* [Your task] Exact reproduction required: the lines below from the line with "spent => cases b <;> rfl" to the line with "ht, setCause_eq_withCauses, Cause.bit]", both ends included, and no others.

* [Working data]
-- ==== Sys2Proof/Laws/Ops.lean ====
section
/-!
SUPPORT. What each shared operation does, in the closed forms of Outcomes.lean: one lemma for each.
-/

namespace Sys2Proof.Machine

variable (s : State)

/-- Setting a cause is setting its bit (R157, R160). -/
theorem setCause_eq_withCauses (c : Cause) : s.setCause c = s.withCauses c.bit := by
  have h : c.bit ≠ 0#8 := by cases c <;> decide
  simp [State.setCause, State.refreshAttn, State.attnLevel, State.withCauses, h]

/-- Causes set one after the other are set together. -/
theorem withCauses_withCauses (a b : Byte) : (s.withCauses a).withCauses b = s.withCauses (a ||| b) := by
  by_cases ha : a = 0#8
  · subst ha; simp [State.withCauses]
  · by_cases hb : b = 0#8
    · subst hb; simp [State.withCauses, ha]
    · have hab : a ||| b ≠ 0#8 := by
        intro h
        exact ha (BitVec.or_eq_zero_iff.1 h).1
      simp [State.withCauses, hb, hab, BitVec.or_assoc]

/-- The level of HORN over the records as they stand (R125). -/
theorem hornLevel_eq_hornWith : s.hornLevel = s.hornWith s.points := rfl

/-- Quiet over the list as it stands (R69). -/
theorem groupQuiet_eq_quietWith (g : GroupNo) : s.groupQuiet g = s.quietWith g s.standing := by
  unfold State.groupQuiet State.quietWith
  congr 1
  funext q
  by_cases h : (s.point q).group = g <;> by_cases h' : (s.point q).seqType = .status <;> simp [h, h']

/-- The successor is the entry after (R85, R92). -/
theorem successor_eq_entryAfter (p : PointNo) (l : List PointNo) : successor p l = entryAfter p l :=
  successor_eq_dropWhile p l

/-- A removal of a listed point (R85). -/
theorem listRemove_eq (p : PointNo) : s.listRemove p =
    { s with
      standing := withoutEntry p s.standing
      cursor := if s.cursor = some p then entryAfter p s.standing else s.cursor
      mark := if s.mark = Mark.entry p then .lost else s.mark
      lgen := s.lgen + 1#16 }.withCauses 0x20#8 := by
  have h : (fun q : PointNo => q != p) = fun q => decide (q ≠ p) := by
    funext q
    by_cases hq : q = p <;> simp [hq]
  simp only [State.listRemove, State.countListChange, setCause_eq_withCauses, Cause.bit, successor_eq_entryAfter,
    withoutEntry, h]

/-- An insertion into a list in class order (R84). -/
theorem listInsert_eq (p : PointNo) (h : s.ClassOrderLaw) : s.listInsert p =
    { s with
      standing := s.endOfClass p (s.point p).cls s.standing
      lgen := s.lgen + 1#16 }.withCauses 0x20#8 := by
  have e : insertAfterLast (s.upToClass (s.point p).cls) p s.standing =
      s.endOfClass p (s.point p).cls s.standing :=
    insertAfterLast_of_ordered (fun q => (s.point q).cls) (s.point p).cls p h
  simp only [State.listInsert, State.countListChange, setCause_eq_withCauses, Cause.bit, e]

/-- A notice moves the first-out state of one group and nothing else (R70). -/
theorem groupNotice_eq (n : Notice) (q : PointNo) : s.groupNotice n q =
    s.setGroup (s.point q).group
      { s.groupRec (s.point q).group with
        firstOut := noticeTable n q (s.quietWith (s.point q).group s.standing)
          (s.groupRec (s.point q).group).firstOut } := by
  simp only [State.groupNotice, groupQuiet_eq_quietWith]

/-- A group that takes no part in first-out takes no notice (R70). -/
theorem noticeTable_off (n : Notice) (q : PointNo) (b : Bool) : noticeTable n q b .off = .off := by
  cases n <;> rfl

/-- A shelve or removal notice, by R70. -/
theorem noticeTable_withdrawn (q : PointNo) (b : Bool) (f : FirstOut) : noticeTable .withdrawn q b f =
    if f = .off then .off else if b then .armed else if f = .held q then .spent else f := by
  cases f with
  | held p =>
    by_cases h : q = p
    · subst h; cases b <;> simp [noticeTable]
    · have h' : p ≠ q := fun e => h e.symm
      cases b <;> simp [noticeTable, h, h']
  | off => rfl
  | armed => cases b <;> rfl
  | spent => cases b <;> rfl

/-- A left-list notice, by R70. -/
theorem noticeTable_leftList (q : PointNo) (b : Bool) (f : FirstOut) : noticeTable .leftList q b f =
    if b ∧ f ≠ .off then .armed else f := by
  cases f <;> cases b <;> simp [noticeTable]

/-- A new-alert notice, by R70. -/
theorem noticeTable_newAlert (q : PointNo) (b : Bool) (f : FirstOut) : noticeTable .newAlert q b f =
    if f = .armed then .held q else f := by
  cases f <;> simp [noticeTable]

/-- The end of a button test (R120, R146). -/
theorem endButtonTest_eq : s.endButtonTest = s.testReleased := by
  unfold State.endButtonTest State.testReleased
  cases hb : s.buttonTest with
  | false => rfl
  | true =>
    by_cases ht : s.hostTimer = 0
    · simp [State.lampTestCeased, State.lampTestOn, ht, setCause_eq_withCauses, Cause.bit]
    · have hp : 0 < s.hostTimer := Nat.pos_of_ne_zero ht
      simp [State.lampTestCeased, State.lampTestOn, ht, hp, State.withCauses]

/-- The end of a running host test (R146, R147). -/
theorem stopHostTest_eq (h : 0 < s.hostTimer) :
    s.stopHostTest = { s with hostTimer := 0 }.withCauses (if s.buttonTest then 0#8 else 0x80#8) := by
  cases hb : s.buttonTest <;>
    simp [State.stopHostTest, h, State.lampTestCeased, State.lampTestOn, hb, setCause_eq_withCauses, Cause.bit,
      State.withCauses]

/-- The uptime increase holds at FFFFFFFEH (R154). -/
theorem increaseUptime_eq (h : s.uptime ≤ 0xFFFFFFFE) :
    s.increaseUptime = { s with uptime := uptimeAfter s.uptime } := by
  have e : (if s.uptime < uptimeMax then s.uptime + 1 else s.uptime) = uptimeAfter s.uptime := by
    unfold uptimeMax uptimeAfter
    split <;> omega
  simp only [State.increaseUptime, e]

/-- A sampled condition, by polarity (R2). -/
theorem polarity_read_eq (lines : BitVec 32) (k : LineNo) (pol : Polarity) :
    pol.read (lines.getLsbD k.val) = sampledCondition lines k pol := by
  unfold sampledCondition
  cases pol <;> cases lines.getLsbD k.val <;> rfl

end Sys2Proof.Machine
end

* [Exercise output]
  | spent => cases b <;> rfl

/-- A left-list notice, by R70. -/
theorem noticeTable_leftList (q : PointNo) (b : Bool) (f : FirstOut) : noticeTable .leftList q b f =
    if b ∧ f ≠ .off then .armed else f := by
  cases f <;> cases b <;> simp [noticeTable]

/-- A new-alert notice, by R70. -/
theorem noticeTable_newAlert (q : PointNo) (b : Bool) (f : FirstOut) : noticeTable .newAlert q b f =
    if f = .armed then .held q else f := by
  cases f <;> simp [noticeTable]

/-- The end of a button test (R120, R146). -/
theorem endButtonTest_eq : s.endButtonTest = s.testReleased := by
  unfold State.endButtonTest State.testReleased
  cases hb : s.buttonTest with
  | false => rfl
  | true =>
    by_cases ht : s.hostTimer = 0
    · simp [State.lampTestCeased, State.lampTestOn, ht, setCause_eq_withCauses, Cause.bit]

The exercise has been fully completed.